What's different about using AI compared with other educational technologies?Implementation in K-12 is hard. You're adopting a new curriculum. How do you get stakeholder input and make sure that you're thinking through all of the requirements related to that curriculum, thinking about how it fits into your schedule, planning for how you're going to train your teachers, thinking about how you're going to measure whether or not the curriculum is actually being implemented, if it's having the effects that you want it to? These are the types of systems change that skilled and seasoned school administrators are used to navigating.
There's a lot about AI that feels very familiar when you're thinking about your approach to that. There's also some differences, of course, which is that district administrators themselves may be much more familiar with different types of curriculum and have much more experience or content knowledge [about that] than they do with AI. AI literacy is a huge and a really important part of the solution. But it's not the only part, and this toolkit is meant to point toward some of these other parts that need to be in place as districts are thinking about implementation.

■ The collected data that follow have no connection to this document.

/-- Settles O49: whole traces and closed traces can be appended, and a whole one is closed. -/
theorem everyStepKeepsTheTraceWhole : Obligations.EveryStepKeepsTheTraceWhole := by
  intro s t hi h
  obtain ⟨ev, htrace, hev⟩ := step_next_events hi h
  rw [htrace]
  rcases hev with hwhole | ⟨⟨w, n, rest, hh⟩, hclosed⟩
  · exact ⟨fun _ hs => traceWhole_append hs hwhole,
      fun hs => traceClosed_append hs (traceClosed_of_traceWhole hwhole)⟩
  · exact ⟨fun hno => absurd hh (hno w n rest), fun hs => traceClosed_append hs hclosed⟩

end Sys2Proof.Machine

/-! ### Proofs for 30_encoding.md: decoder and encoder, the opcode table, responses, replies -/

namespace Sys2Proof

/-! ### The word and its two fields (R80) -/

theorem opField_append_argField (w : CommandWord) : opField w ++ argField w = w :=
  BitVec.extractLsb'_append_extractLsb' (w := 8) (len := 32)

theorem append_eq_iff {op : BitVec 8} {arg : Word} {w : CommandWord} :
    op ++ arg = w ↔ op = opField w ∧ arg = argField w := by
  constructor
  · rintro rfl
    exact ⟨(opField_append op arg).symm, (argField_append op arg).symm⟩
  · rintro ⟨rfl, rfl⟩
    exact opField_append_argField w

/-! ### Operands (R81)

`operandWidth` and `readOperand` say of a command what the decoder's arm for its opcode does; `decode_of_opcode` and
`decode_eq_ok_iff_fields` tie them to `decode`. -/

/-- How many low bits of `arg` the command uses. -/
def Instr.operandWidth : Instr → Nat
  | .exchange _ => 20
  | .setCurrent _ | .setSpeed _ | .setMicrosteps _ => 16
  | .step _ => 32
  | _ => 0

/-- The same command with the operand that `arg` holds. -/
def Instr.readOperand (arg : Word) : Instr → Instr
  | .exchange _ => .exchange (arg.setWidth 20).toNat
  | .setCurrent _ => .setCurrent (arg.setWidth 16).toNat
  | .step _ => .step arg.toInt
  | .setSpeed _ => .setSpeed (arg.setWidth 16).toNat
  | .setMicrosteps _ => .setMicrosteps (arg.setWidth 16).toInt
  | i => i

@[simp] theorem Instr.mnemonic_readOperand (i : Instr) (arg : Word) : (i.readOperand arg).mnemonic = i.mnemonic := by
  cases i <;> rfl

/-- Bits that are zero above `k` are the `k` low bits, zero-extended. -/
theorem setWidth_setWidth_of_ushiftRight_eq_zero {arg : Word} {k : Nat} (h : arg >>> k = 0#32) :
    (arg.setWidth k).setWidth 32 = arg := by
  apply BitVec.eq_of_getLsbD_eq
  intro i hi
  simp only [BitVec.getLsbD_setWidth, hi, decide_true, Bool.true_and]
  by_cases hik : i < k
  · simp [hik]
  · have hbit := congrArg (BitVec.getLsbD · (i - k)) h
    simp only [BitVec.getLsbD_ushiftRight, BitVec.getLsbD_zero, Nat.add_sub_cancel' (Nat.le_of_not_lt hik)] at hbit
    simp [hik, hbit]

What would you say is the most important step schools should take?The first domain that we encourage people to start on if they are novices or are still developing their understanding of AI is about leadership and vision. Some of the questions associated with that are: Is there a shared districtwide understanding of AI's potential, opportunities, and risks? Is there a mission statement for AI use that's been developed or endorsed by leadership?
AI is not something to implement for the sake of implementation. AI is a tool, and districts have to have a clear vision for what that tool can do. That feeds into some of these other pieces related to policy and governance, infrastructure and systems readiness, staff capacity and professional learning, community and stakeholder engagement. But all of that has to be rooted in developing a leadership orientation and a vision for what the technology can be used for, and some knowledge of the technology is necessary for that.
How should districts help teachers learn more about AI's role in education?Part of the work there is giving educators very concrete insight into what these technologies can do for them, and that starts with generating examples, either from other districts or in your own district, of how this can actually ... Demonstrate some of those proof points, positive wins, and exemplars that can help get staff excited about something that they may not necessarily understand or feel like they have the time for.
How should districts engage families in this process?From Common Sense Media's research, when we last polled on this as part of our "Dawn of AI" report, 83% of parents reported that schools had not communicated with them about AI policies. One of the comments that [we've heard from districts] was something to the effect of "OK, we feel like we've communicated information, but have parents really heard it or do parents feel supported by it?"
Administrators have reached out to us to talk about how they can bring training and apply some of these tools within a family engagement perspective. The toolkit does contain some specific resources for thinking about how to engage parents, how to build basic parent literacy, how to help parents understand things like the impact that AI might have on the economy in the future, or the jobs in the future, or college readiness. This is a really critical stakeholder group, and it's really down to districts to be able to help support parents with some of that work. Parent partnership is going to be critical to the success or failure of an initiative like this.